Hydrolysis of 10⁻⁴ M Formylmethylflavin (FMF) at pH 11.0. Concentrations of FMF and Degraded Products

Time (min)	Before irrelevant absorption correction				After linear irrelevant absorption correction
	FMF (M × 105)	LC (M × 105)	LF (M × 105)	Total (M × 105)	FMF (M × 105)	LC (M × 105)	LF (M × 105)	Total (M × 105)
0	10.00	–	–	10.00	10.00	–	–	10.00
15	7.55	1.76	0.74	10.05	7.50	1.76	0.74	10.00
30	5.87	3.15	1.21	10.23	5.66	3.15	1.21	10.02
45	5.04	3.77	1.60	10.41	4.69	3.77	1.60	10.06
60	4.50	4.25	1.92	10.67	3.88	4.25	1.92	10.05
90	3.83	4.64	2.37	10.84	3.07	4.64	2.37	10.08
120	2.55	5.59	2.64	10.78	1.88	5.59	2.64	10.11
150	2.07	5.79	2.94	10.80	1.32	5.79	2.94	10.05
180	1.90	5.82	3.14	10.86	1.15	5.82	3.14	10.11
210	1.63	5.95	3.36	10.94	0.77	5.95	3.35	10.07
240	1.47	6.10	3.42	10.99	0.58	6.10	3.42	10.10

pH adjusted with 0.1 M NaOH solution

FMF formylmethylflavin, LC lumichrome, LF lumiflavin

CONCLUSION

The spectrophotometric assay of pharmaceutical compounds may be affected by the presence of minor impurities and/or related compounds.
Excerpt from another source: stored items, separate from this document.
/-- `SWR` and its forms write the fields of R58 from the source in the lowest active lane, at the level that R57 asks for, as
one effect of the group; a register without a written field, and a write by no lane, change nothing (R57-R59, R231, R384). -/
def Obligations.SystemRegisterWritesComplete : Prop :=
  ∀ (s : State) (c : Nat) (x : Issue) (m : Member), Sole s c x m → s.quiet c →
  ∀ (g : Guard) (a : Reg), Reg.fits a (m.group s).n →
  let act := m.active s g
  let k := s.ctxOf m.team
  let w := (m.group s).reg a (lowest act)
  let group := fun (i : Instr) (f : Group → Group) => Does s c x m (exec i s) (fun h G =>
    G = { (if act = 0 then h else f h) with pend := G.pend } ∧ SamePends h G)
  let context := fun (i : Instr) (f : Ctx → Ctx) => Ends c x m 0 (exec i s) (fun u =>
    Undisturbed s u m ∧ { u.team m.team with groups := [] } = { s.team m.team with groups := [] } ∧
    u = { s with ctxs := u.ctxs, cores := u.cores, teams := u.teams } ∧
    (∀ n, n ≠ k → u.ctx n = s.ctx n) ∧ u.ctx k = if act = 0 then s.ctx k else f (s.ctx k))
  let team := fun (i : Instr) (f : Team → Team) => Ends c x m 0 (exec i s) (fun u =>
    Undisturbed s u m ∧ u = { s with cores := u.cores, teams := u.teams } ∧
    { u.team m.team with groups := [] } = { (if act = 0 then s.team m.team else f (s.team m.team)) with groups := [] })
  group (.swr g .prio a) (fun h => { h with prio := w.toNat % 16 }) ∧
  group (.swrMode g a) (fun h => { h with
    dmr := if h.level.atLeast .control then w.getLsbD 0 else h.dmr, uien := w.getLsbD 1 }) ∧
  ((∀ e ∈ (m.group s).pend, e.2.left_ = true) →
    group (.swrFlags g a) (fun h => { h with flags := h.flags &&& ~~~(w.setWidth 5) })) ∧
  (∀ r, r = .capLo ∨ r = .capHi ∨ r = .ctxid ∨ r = .grpid ∨ r = .teamid ∨ r = .laneid ∨ r = .gts ∨ r = .tick →
    group (.swr g r a) id) ∧
  context (.swr g .rastthr a) (fun y => { y with area := w.setWidth 32 }) ∧
  team (.swr g .trvcfg a) (fun y => { y with pkten := w.getLsbD 0 }) ∧
  team (.swr g .swpcfg a) (fun y => { y with sprio := w.setWidth 4 }) ∧
  ((m.group s).level.atLeast .control = true →
    group (.swr g .faultinfo a) (fun h => { h with faultinfo := w &&& 0xFFFF0FFF }) ∧
    group (.swr g .faultlanes a) (fun h => { h with faultlanes := w }) ∧
    group (.swr g .trappc a) (fun h => { h with trappc := w }) ∧
    context (.swr g .tvec a) (fun y => { y with tvec := w &&& ~~~7 }) ∧
    context (.swrLease g a) (fun y => { y with lease := if w.setWidth 32 = (0 : BitVec 32) then 1 else w.setWidth 32 })) ∧
  ((m.group s).level.atLeast .machine = true → Ends c x m 0 (exec (.swrStopat g a) s) (fun u =>
    Undisturbed s u m ∧ u = { s with dev := u.dev, cores := u.cores, teams := u.teams } ∧
    u.dev = { s.dev with stopat := if act = 0 then s.dev.stopat
      else if s.dev.jtag = true ∧ s.dev.datum < w.toNat then w.toNat else 0 }))

/-- `RGET`, with its result outstanding, and `RPUT` complete on the register that each active lane's index names, where every index lies below the
declared count (R53, R239); `FMTSET` writes a format register of the team once (R247). -/
def Obligations.IndirectRegistersAndFormatsComplete : Prop :=
  ∀ (s : State) (c : Nat) (x : Issue) (m : Member), Sole s c x m →
  ∀ (g : Guard) (ll : Ll) (d : VReg) (idx a : Reg) (k : BitVec 4) (y : FmtSrc),
    d.toNat < (m.group s).n → Reg.fits idx (m.group s).n → Reg.fits a (m.group s).n →
  let act := m.active s g
  let at_ := fun i => ((m.group s).reg idx i).toNat
  let fmt : BitVec 16 := match y with
    | .reg r => ((m.group s).sreg r.toNat).setWidth 16
    | .lit z => z
  ((∀ i, i < 64 → act.getLsbD i = true → at_ i < (m.group s).n) →
    (m.canCount s g ll → Does s c x m (exec (.rget g ll d idx) s) (fun h G => Began h G m.lanes act ll { Pend.zero with
      vw := vWrites d.toNat act (fun i => h.vreg (at_ i) i) })) ∧
    Does s c x m (exec (.rput g idx a) s) (fun h G =>
      G = { h with v := G.v, pend := G.pend } ∧ SamePends h G ∧
      ∀ r i, i < 64 → G.vreg r i = if act.getLsbD i = true ∧ r = at_ i then h.reg a i else h.vreg r i)) ∧
  Ends c x m 0 (exec (.fmtset g k y) s) (fun u =>
    Undisturbed s u m ∧ u = { s with cores := u.cores, teams := u.teams } ∧
    { u.team m.team with groups := [], f := [] } = { s.team m.team with groups := [], f := [] } ∧
    ∀ n, get 0 n (u.team m.team).f = if act ≠ 0 ∧ n = k.toNat then fmt else get 0 n (s.team m.team).f)

/-- Cross-lane instructions complete once every launched member of the member mask is in the path, at the header or exited (R35,
R250-R253): each active member takes the result over the members, and the out-predicate is false in the active lanes that are
not members (R251). -/
def Obligations.CrossLaneInstructionsComplete : Prop :=
  ∀ (s : State) (c : Nat) (x : Issue) (m : Member), Sole s c x m →
  ∀ (g : Guard) (k : Mbr) (d : VReg) (e : Reg) (av : VReg) (a b : Reg) (ty : Ty),
    d.toNat < (m.group s).n → Reg.fits e (m.group s).n → av.toNat < (m.group s).n → Reg.fits a (m.group s).n →
    Reg.fits b (m.group s).n →
  let act := m.active s g
  let v := (s.env c x m g).visit (m.group s) g k.m
  let src := fun i => v.src.vreg av.toNat i
  let mem := fun i => v.members.getLsbD i
  let ms := (List.range 64).filter mem
  (m.group s).badMembers v.members = 0 →
  ((m.group s).xsrc.any (fun y => y.hdr == x.hdr) = true ∨ (m.group s).memberLacks x.hdr m.lanes v.members = 0) →
  let does := fun (i : Instr) (d : Reg) (uni : Bool) (f : Nat → Word) (q : Nat → Bool) (fl : Flags) =>
    Does s c x m (exec i s) (fun h G => WroteX h G m.lanes v d uni f k.po q fl)
  let flags := (m.group s).flags
  let all := fun (f : Nat → Flags) => flags ||| (lanesOf (v.mine &&& ~~~(m.group s).helper)).foldl (fun y i => y ||| f i) 0
  let quad := fun (hi lo : Nat → Nat) (i : Nat) => quadDiff ty v av (i / 4 * 4 + hi (i % 4)) (i / 4 * 4 + lo (i % 4))
  (∀ md, let from_ := fun i => permFrom md v.members i (v.src.reg b i)
    does (.perm g md d a b k) (.v d) false (fun i => v.src.reg a ((from_ i).getD i)) (fun i => (from_ i).isSome) flags) ∧
  (∀ sb : SReg, let l := ((v.src.sreg sb.toNat).extractLsb' 0 6).toNat;
    mem l = true → does (.bcast g .lane e av sb k) e (act != 0) (fun _ => src l) (fun _ => true) flags) ∧
  (∀ sb, v.act &&& v.members ≠ 0 →
    does (.bcast g .first e av sb k) e (act != 0) (fun _ => src (lowest (v.act &&& v.members))) (fun _ => true) flags ∧
    does (.bcast g .last e av sb k) e (act != 0) (fun _ => src (highest (v.act &&& v.members))) (fun _ => true) flags) ∧
  (∀ pa : PReg, let y := maskOf (fun j => mem j && v.src.preg pa.toNat j)
    does (.vote g (.ballot e) pa k) e (act != 0) (fun _ => y) (fun _ => true) flags ∧
    (∀ md (pd : PReg), Does s c x m (exec (.vote g (.pred md pd) pa k) s) (fun h G =>
      G = { h with p := G.p, arrive := G.arrive, xsrc := G.xsrc, pend := G.pend } ∧ SamePends h G ∧
      ∀ n i, n < 16 → i < 64 → G.preg n i = if n = pd.toNat ∧ n ≠ 15 ∧ v.mine.getLsbD i = true then (match md with
        | .all => y == v.members
        | .any => y != 0
        | .uni => y == v.members || y == 0) else h.preg n i))) ∧
  (∀ op, let r := redWords op ty (ms.map src)
    does (.redu g op ty e av k) e (act != 0) (fun _ => r.1) (fun _ => true)
      (if v.mine &&& ~~~(m.group s).helper = 0 then flags else flags ||| r.2) ∧
    (∀ excl, let p := fun i => redWords op ty ((ms.filter (fun j => decide (j < i) || (!excl && j == i))).map src)
      does (.scan g op excl ty d av k) (.v d) false (fun i => (p i).1) (fun _ => true) (all (fun i => (p i).2)))) ∧
  (let same := fun i => maskOf (fun j => mem j && src j == src i);
    does (.matchLanes g d av k) (.v d) false same (fun i => same i == v.members) flags) ∧
  ((∀ q, q < 16 → (∀ j, j < 4 → mem (4 * q + j) = true) ∨ (∀ j, j < 4 → mem (4 * q + j) = false)) →
    does (.derivx g false ty d av k) (.v d) false (fun i => (quad (fun l => l ||| 1) (fun l => l &&& 2) i).1) (fun _ => true)
      (all (fun i => (quad (fun l => l ||| 1) (fun l => l &&& 2) i).2)) ∧
    does (.derivx g true ty d av k) (.v d) false (fun i => (quad (fun _ => 1) (fun _ => 0) i).1) (fun _ => true)
      (all (fun i => (quad (fun _ => 1) (fun _ => 0) i).2)) ∧
    does (.derivy g false ty d av k) (.v d) false (fun i => (quad (fun l => l ||| 2) (fun l => l &&& 1) i).1) (fun _ => true)
      (all (fun i => (quad (fun l => l ||| 2) (fun l => l &&& 1) i).2)) ∧
    does (.derivy g true ty d av k) (.v d) false (fun i => (quad (fun _ => 2) (fun _ => 0) i).1) (fun _ => true)
      (all (fun i => (quad (fun _ => 2) (fun _ => 0) i).2)) ∧
    does (.qswap g .h d av k) (.v d) false (fun i => src (i ^^^ 1)) (fun _ => true) flags ∧
    does (.qswap g .v d av k) (.v d) false (fun i => src (i ^^^ 2)) (fun _ => true) flags ∧
    does (.qswap g .d d av k) (.v d) false (fun i => src (i ^^^ 3)) (fun _ => true) flags)

/-- Cross-lane instructions wait: while a launched member has not arrived, the members of the path block at the header in lane
state 4 and the other lanes of the path go on, an active one with the out-predicate false (R35, R36, R251). -/
def Obligations.CrossLaneMembersWait : Prop :=
  ∀ (s : State) (c : Nat) (x : Issue) (m : Member), Sole s c x m →
  ∀ (g : Guard) (k : Mbr) (d : VReg) (e : Reg) (av : VReg) (a b : Reg) (sb : SReg) (ty : Ty),
    d.toNat < (m.group s).n → Reg.fits e (m.group s).n → av.toNat < (m.group s).n → Reg.fits a (m.group s).n →
    Reg.fits b (m.group s).n →
  let v := (s.env c x m g).visit (m.group s) g k.m
  (m.group s).xsrc = none → (m.group s).badMembers v.members = 0 → (m.group s).memberLacks x.hdr m.lanes v.members ≠ 0 →
  ∀ i, ((∃ md, i = .perm g md d a b k ∨ i = .qswap g .h d av k ∨ ∃ md, i = .bcast g md e av sb k) ∨
      i = .matchLanes g d av k ∨ (∃ op, i = .redu g op ty e av k ∨ ∃ ex, i = .scan g op ex ty d av k) ∨
      (∃ co, i = .derivx g co ty d av k ∨ i = .derivy g co ty d av k) ∨ ∃ pa, i = .vote g (.ballot e) pa k) →
    Leaves s c x m (m.lanes &&& v.members) (exec i s) (fun h G =>
      G = { h with p := G.p, pc := G.pc, st := G.st, wait := G.wait, hdr := G.hdr, arrive := G.arrive, pend := G.pend } ∧
      SamePends h G ∧ Went h G (m.lanes &&& v.members) 4 (fun _ => x.hdr) ∧
      find x.hdr.toNat G.arrive = some v.members ∧
      ∀ n j, n < 16 → j < 64 → G.preg n j = if n = k.po.toNat ∧ n ≠ 15 ∧ v.others.getLsbD j = true then false else h.preg n j)

/-- Stream instructions complete at their issue (R254, R255): where the descriptors are aligned and every word lies in the share, unpoisoned and
present, the steps run in ascending order, lane by lane within one, and no byte of the share changes outside the destination
words of active lanes that are no helper lanes. -/
def Obligations.StreamsBegin : Prop :=
  ∀ (s : State) (c : Nat) (x : Issue) (m : Member), Sole s c x m →
  ∀ (g : Guard) (ll : Ll) (ty st : Ty) (d a b : SReg) (n : BitVec 12) (sat : Bool), m.canCount s g ll →
  let h := m.group s
  let e := s.env c x m g
  let act := m.active s g
  let does := fun (i : Instr) (srcs : List Word) (f : List (List Word) → Word × Flags) =>
    s.strCheck e n.toNat srcs [h.sreg d.toNat] = none →
    let r := State.strSteps e h.helper srcs (h.sreg d.toNat) f s [] (List.range n.toNat) 0
    Ends c x m 0 (exec i s) (fun u =>
      Accessed true s u m ∧
      Began (m.at_ s u) (m.group u) m.lanes act ll { Pend.zero with flags := r.1 } ∧
      (∀ y, get 0 y (u.team m.team).scratch = get 0 y (r.2.team m.team).scratch) ∧
      (∀ y : Nat, (∀ i j, i < 64 → (act &&& ~~~h.helper).getLsbD i = true → j < n.toNat →
          (y : Int) < strAt (h.sreg d.toNat) j i ∨ strAt (h.sreg d.toNat) j i + 8 ≤ y) →
        get 0 y (u.team m.team).scratch = get 0 y (s.team m.team).scratch))
  let s1 := [h.sreg a.toNat]
  let s2 := [h.sreg a.toNat, h.sreg b.toNat]
  let s3 := [h.sreg a.toNat, h.sreg b.toNat, h.sreg (b.toNat + 1)]
  (∀ op, does (.xalu g ll ty op sat d a b n) s2 (fun w => xaluWord op ty sat (lastRow w 0) (lastRow w 1))) ∧
  does (.xfma g ll ty d a b n) s3 (fun w => xfmaWord ty (lastRow w 0) (lastRow w 1) (lastRow w 2)) ∧
  does (.xcvt g ll ty st sat d a n) s1 (fun w => convWord ty st sat 0 0 0 (lastRow w 0)) ∧
  (∀ op ex, does (.xscan g ll ty op ex d a n) s1
    (fun w => redWords op ty ((if ex then w.dropLast else w).map (fun q => q.getD 0 0)))) ∧
  does (.xsel g ll ty d a b n) s3 (fun w => (xselWord ty (lastRow w 0) (lastRow w 1) (lastRow w 2), 0)) ∧
  (∀ op (dv : VReg), dv.toNat < h.n → s.strCheck e n.toNat s1 [] = none →
    let r := (State.strAll e s1 s [] (List.range n.toNat)).1
    let w := fun i => redWords op ty (h.vreg dv.toNat i :: (get [] i r).map (fun q => q.getD 0 0))
    Ends c x m 0 (exec (.xred g ll ty op dv a n) s) (fun u =>
      Accessed true s u m ∧
      Began (m.at_ s u) (m.group u) m.lanes act ll { Pend.zero with
        vw := vWrites dv.toNat act (fun i => (w i).1)
        flags := (lanesOf (act &&& ~~~h.helper)).foldl (fun y i => y ||| (w i).2) 0 } ∧
      ∀ y, get 0 y (u.team m.team).scratch = get 0 y (s.team m.team).scratch))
This is particularly relevant to the assay of a compound in the presence of its degradation products. In this situation, an error may be introduced in the assay values, depending on the spectral characteristics of the interfering compounds. This may adversely affect the kinetic results in a degradation study. In order to overcome this problem, the application of linear and non-linear irrelevant absorption corrections in multicomponent spectrophotometric assays of riboflavin and formylmethylflavin during the photolysis and hydrolysis studies has been demonstrated. These correction procedures lead to improvement in the assay data for kinetic treatment in degradation studies. The multicomponent spectrophotometric method used for the quantitative determination of riboflavin, formylmethylflavin, and their degradation products is rapid, convenient, and reliable for kinetic studies. It has the advantage of specificity and reproducibility for the compounds analyzed as compared to other methods such as LC-MS, which is time-consuming and expensive, with a possibility of further degradation of riboflavin and formylmethylflavin on the column and is suitable for the identification of degradation products.